Zero-copy cloning in Snowflake allows the creation of data object copies without actual
data duplication, enabling real-time data access and manipulation with minimal resource
usage.
Related Article: Snowflake Vs Redshift
16. What is Snowpipe?
Snowpipe is an efficient, user-friendly service for continuous data loading into
Snowflake, optimizing the data loading process through micro-batching and immediate
data availability for analysis.
17. What is Horizontal scaling and Vertical Scaling?
Horizontal scaling in Snowflake enhances concurrency through additional virtual
warehouses, while vertical scaling optimizes workload processing by choosing larger
warehouse sizes, demonstrating its scalability and performance adaptability.
18. Explain about the database storage layer.
Snowflake's database storage layer organizes data in an optimized, columnar format,
ensuring efficient storage and management of data with advanced organization,
compression, and access methodologies.
19. What is the Query processing layer?
Snowflake's query processing layer uses virtual warehouses, each a separate cluster,
ensuring isolated and efficient query execution enhancing performance and reliability.

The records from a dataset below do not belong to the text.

/-- R114: the engine walks afresh, waiting for the table entries it asks for, and completes a request DONE for a page that
is there and DENIED for a malformed entry; one with no backing leaf, or with no free frame, it forwards to the queue; else it
pops a frame, and copies the backing page into it; once that is done it replaces the leaf by an atomic compare, logs the page,
and completes the request DONE, or pushes the frame back where the leaf has changed. An error in reading the backing page
pushes the frame back and one in writing the frame drops it; both forward the request. An error in the compare pushes the
frame back and denies the request (DESIGN CHOICE, log 86). The record's address and PRQ_HEAD modulo the size: log 70. -/
def Sys2Proof.Claims.PageEngine : Prop :=
  ∀ (s s1 s2 s3 s4 : State) (core e leaf leafAt b rights n : Nat) (r : PageReq) (i : Install) (t : Trans) (f : Found)
    (y : List (Nat × Nat × Nat)) (h : Nat × Nat) (w : Workgroup) (x : JobNum) (d d1 old : List Byte) (err : Cause × Nat),
    let who : Asker := .request core e
    let runs : (State → Prop) → Prop := fun q => ∃ u, exec (.pageRequestEngine core e) s = .next u ∧ q u
    let done : JobStatus → State → Prop := fun st u => mget (u.core core).pageReqs e = none ∧ ∃ z, u.wg? h.1 = some z
      ∧ mget z.jobNums h.2 = some { x with status := st, trap := none, ended := w.endCtr + 1 }
    let forwarded : Nat → State → Prop := fun leaf u => u.wgs = s.wgs
      ∧ mget (u.core core).pageReqs e = some { r with forward := true, leaf := leaf, install := none }
    let frame := stackFrame s n
    let newLeaf : Install → Nat := fun i => i.frame + i.rights * 2 + 1
    mget (s.core core).pageReqs e = some r → r.handles = [h] → s.wg? h.1 = some w → mget w.jobNums h.2 = some x →
    x.status = .pending →
    (r.install = none → r.forward = true ∨ r.reqId ≠ none ∨ hostPages s = true →
      exec (.pageRequestEngine core e) s = .next s)
    ∧ (r.install = none → r.forward = false → r.reqId = none → hostPages s = false →
        walkFrom s who r.asid r.va r.ptbase [] 4 = (f, y, s1) →
        (f = .busy → exec (.pageRequestEngine core e) s = .next s1)
        ∧ (f = .page t → runs (done .done))
        ∧ (f = .malformed → runs (done .denied))
        ∧ (f = .absent leaf leafAt → backing? leaf = none → runs fun u => forwarded leaf u ∧ u.page = s.page)
        ∧ (f = .absent leaf leafAt → backing? leaf = some (b, rights) → s.page.frameCount = 0 →
            runs fun u => forwarded leaf u ∧ u.page = s.page)
        ∧ (f = .absent leaf leafAt → backing? leaf = some (b, rights) → s.page.frameCount = n + 1 →
            (frameOk s frame = false → runs fun u => forwarded leaf u ∧ u.page.frameBad = true ∧ u.page.frameCount = n)
            ∧ (frameOk s frame = true → runs fun u => u.page = { s.page with frameCount := n }
                ∧ mget (u.core core).pageReqs e = some { r with install := some ⟨leaf, leafAt, b, rights, frame⟩ })))
    ∧ (r.install = some i →
        (pageContent s who i.backing = (none, s2) → exec (.pageRequestEngine core e) s = .next s2)
        ∧ (pageContent s who i.backing = (some (.error err), s2) → s.page.frameCount < 65535 →
            runs fun u => forwarded i.leaf u ∧ u.page = { s.page with frameCount := s.page.frameCount + 1 })
        ∧ (pageContent s who i.backing = (some (.ok d), s2) → pageStore s2 who i.frame d = (some (.error err), s3) →
            runs fun u => forwarded i.leaf u ∧ u.page = { s.page with frameBad := true })
        ∧ (pageContent s who i.backing = (some (.ok d), s2) → pageStore s2 who i.frame d = (some (.ok d1), s3) →
            leafSwap s3 who i.leafAt i.leaf (newLeaf i) = (some (.error err), s4) → s.page.frameCount < 65535 →
            runs fun u => done .denied u ∧ u.page = { s.page with frameCount := s.page.frameCount + 1 })
        ∧ (pageContent s who i.backing = (some (.ok d), s2) → pageStore s2 who i.frame d = (some (.ok d1), s3) →
            leafSwap s3 who i.leafAt i.leaf (newLeaf i) = (some (.ok old), s4) →
            (bytesNat old = i.leaf → runs fun u => done .done u ∧ u.page.frameCount = s.page.frameCount
                ∧ u.page.log.getLast? = some ⟨i.leafAt, i.backing, i.frame, r.asid, r.va / 2 ^ 14 * 2 ^ 14⟩)
            ∧ (bytesNat old ≠ i.leaf → s.page.frameCount < 65535 → runs fun u =>
                mget (u.core core).pageReqs e = some { r with install := none }
                ∧ u.page = { s.page with frameCount := s.page.frameCount + 1 } ∧ u.wgs = s.wgs)))

/-- R115, R116, R120, R443: a TLBI record removes the selected TLB entries of every core, and the host's SWEEP follows it; a
SWEEP record clears the selected lane registers and marks its sweep applied; a sweep that waits for nothing completes; XINV_GO
sends the host's TLBI, as soon as the queue has room, or sets REJ, and XINV_DONE ends it; the engine that returns pages starts
the step once every page is out of the pending banks and its sweeps are complete, and leaves a vault whose pages it does not
hold to the control node (the model's choice, log 44). The host's TLBI goes through cluster 0's queue and its SWEEP after it
(the model's choice, log 50). -/
def Sys2Proof.Claims.InvalidationEvents : Prop :=
  (∀ (s : State) (fr : Frame) (c : Nat) (k : Core), nextFrame s 0 = some fr → visible s fr = true →
    mget s.cores c = some k →
    (fr.cmd.kind = .tlbi → ∃ u, exec .tlbiRecord s = .next u ∧ u.frames = s.frames.erase fr
      ∧ (u.core c).tlb = (k.tlb.filter fun t => decide (¬ (if fr.cmd.arg / 2 ^ 8 % 4 = 0
            then t.asid = fr.cmd.arg % 256 ∧ t.vpn / 2 ^ t.run = fr.cmd.line % 2 ^ 52 / 2 ^ 14 / 2 ^ t.run
            else fr.cmd.arg / 2 ^ 8 % 4 = 2 ∨ fr.cmd.arg % 256 = t.asid)))
      ∧ ∀ n v, fr.cmd.service = some n → mget s.services n = some v → v.sweeps = true → s.outbox = [] →
          queueRoom s (clusterOf fr.cmd.src) 0 = true → ∃ a,
            u.queue (queueKey (clusterOf fr.cmd.src) 0) = s.queue (queueKey (clusterOf fr.cmd.src) 0) ++ [a]
            ∧ a.kind = .sweep ∧ a.arg = v.asid + 2 ^ 8 * v.mode ∧ a.service = some n)
    ∧ (fr.cmd.kind = .sweep → ∃ u, exec .sweepRecord s = .next u ∧ u.frames = s.frames.erase fr
      ∧ ((u.core c).lanes = k.lanes.filter fun x =>
          decide (¬ (fr.cmd.arg / 2 ^ 8 % 4 = 2 ∨ fr.cmd.arg % 256 = x.2.asid)))
      ∧ ∀ n v, fr.cmd.service = some n → mget s.services n = some v → ∃ y, mget u.services n = some y ∧ y.visible = true
          ∧ y.handle = v.handle ∧ y.kind = v.kind)
    ∧ (fr.cmd.kind ≠ .tlbi → exec .tlbiRecord s = .next s) ∧ (fr.cmd.kind ≠ .sweep → exec .sweepRecord s = .next s))
  ∧ (∀ (s : State) (n : Nat) (v : Service) (h : Nat × Nat) (w : Workgroup) (x : JobNum), mget s.services n = some v →
    (v.kind = .sweep → v.handle = some h → s.wg? h.1 = some w → mget w.jobNums h.2 = some x → x.status = .pending →
      Happens s (.sweepCompletion n) (sweepReady s v = true) fun u => mget u.services n = none ∧ ∃ z, u.wg? h.1 = some z
        ∧ mget z.jobNums h.2 = some { x with status := .done, trap := none, ended := w.endCtr + 1 })
    ∧ (s.page.xinvSweep = some n → Happens s .xinvDone (sweepReady s v = true) fun u => mget u.services n = none
        ∧ u.page = { s.page with xinvBusy := false, xinvDone := true, xinvSweep := none }))
  ∧ (∀ (s : State) (v : Word), v.getLsbD 31 = true → (s.page.xinvBusy = true → ∃ u, exec (.xinvGo v) s = .next u
        ∧ u.page.xinvRej = true ∧ u.queues = s.queues ∧ u.services = s.services)
      ∧ (s.page.xinvBusy = false → ∃ u n a x, exec (.xinvGo v) s = .next u ∧ u.page.xinvBusy = true
          ∧ u.page.xinvSweep = some n ∧ mget u.services n = some x ∧ x.asid = v.toNat % 256
          ∧ x.mode = min (v.toNat / 2 ^ 8 % 4) 2 ∧ x.sweeps = v.getLsbD 10
          ∧ a.kind = .tlbi ∧ a.line = s.page.xinvVa ∧ a.arg = x.asid + 2 ^ 8 * x.mode ∧ a.service = some n
          ∧ if queueRoom s 0 0 = true ∧ s.outbox = [] then u.queue 0 = s.queue 0 ++ [a]
            else u.queue 0 = s.queue 0 ++ [a] ∨ u.outbox = s.outbox ++ [(0, a)]))
  ∧ ∀ (s : State) (v : Nat) (m : MapCopy),
    let i := s.vault v
    let lo := v * 2 ^ 35 + (liveBanks (i.map &&& ~~~i.pend)).length * 2 ^ 26
    let hi := v * 2 ^ 35 + i.cap * 2 ^ 26
    let mine := s.page.retiring.filter fun x => x.1 == v
    let logged := s.page.log.filter fun x => frameIn s lo hi x.frame
    let gone := (mget s.page.emptied v).getD 0 + ((stackFrames s).filter (frameIn s lo hi)).eraseDups.length
    (s.link.mode.testBit 5 = true ∨ i.pend = 0 ∨ i.busy = true ∨ v ∈ s.page.left →
        exec (.hwPageRetirement v) s = .next s)
    ∧ (s.link.mode.testBit 5 = false → i.pend ≠ 0 → i.busy = false → v ∉ s.page.left → i.fenced = false →
        installsIn s lo hi = false → logged = [] → (hi - lo) / 2 ^ 14 ≤ gone + mine.length →
        (∀ x ∈ mine, ∃ y, mget s.services x.2 = some y ∧ sweepReady s y = true) →
        votedTable (countedCopies s v) = some m → ∃ u, exec (.hwPageRetirement v) s = .next u
          ∧ (u.vault v).busy = true ∧ (u.vault v).retire = i.pend ∧ ∀ x ∈ u.page.retiring, x.1 ≠ v)
    ∧ (s.link.mode.testBit 5 = false → i.pend ≠ 0 → i.busy = false → v ∉ s.page.left → installsIn s lo hi = false →
        gone + logged.length + mine.length < (hi - lo) / 2 ^ 14 →
        ∃ u, exec (.hwPageRetirement v) s = .next u ∧ v ∈ u.page.left ∧ u.vaults = s.vaults)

Become a Snowflake Certified professional by learning this HKR Snowflake Training in
Chennai !
20. What is the Cloud Service layer?
The Cloud Services layer in Snowflake manages and coordinates various tasks,
including user requests, authentication, and infrastructure management, demonstrating a
seamless integration of services for optimal performance.
A columnar database, like Snowflake, stores data in columns rather than rows,
enhancing analytical query processing and overall database performance, marking a
significant advancement in BI analysis.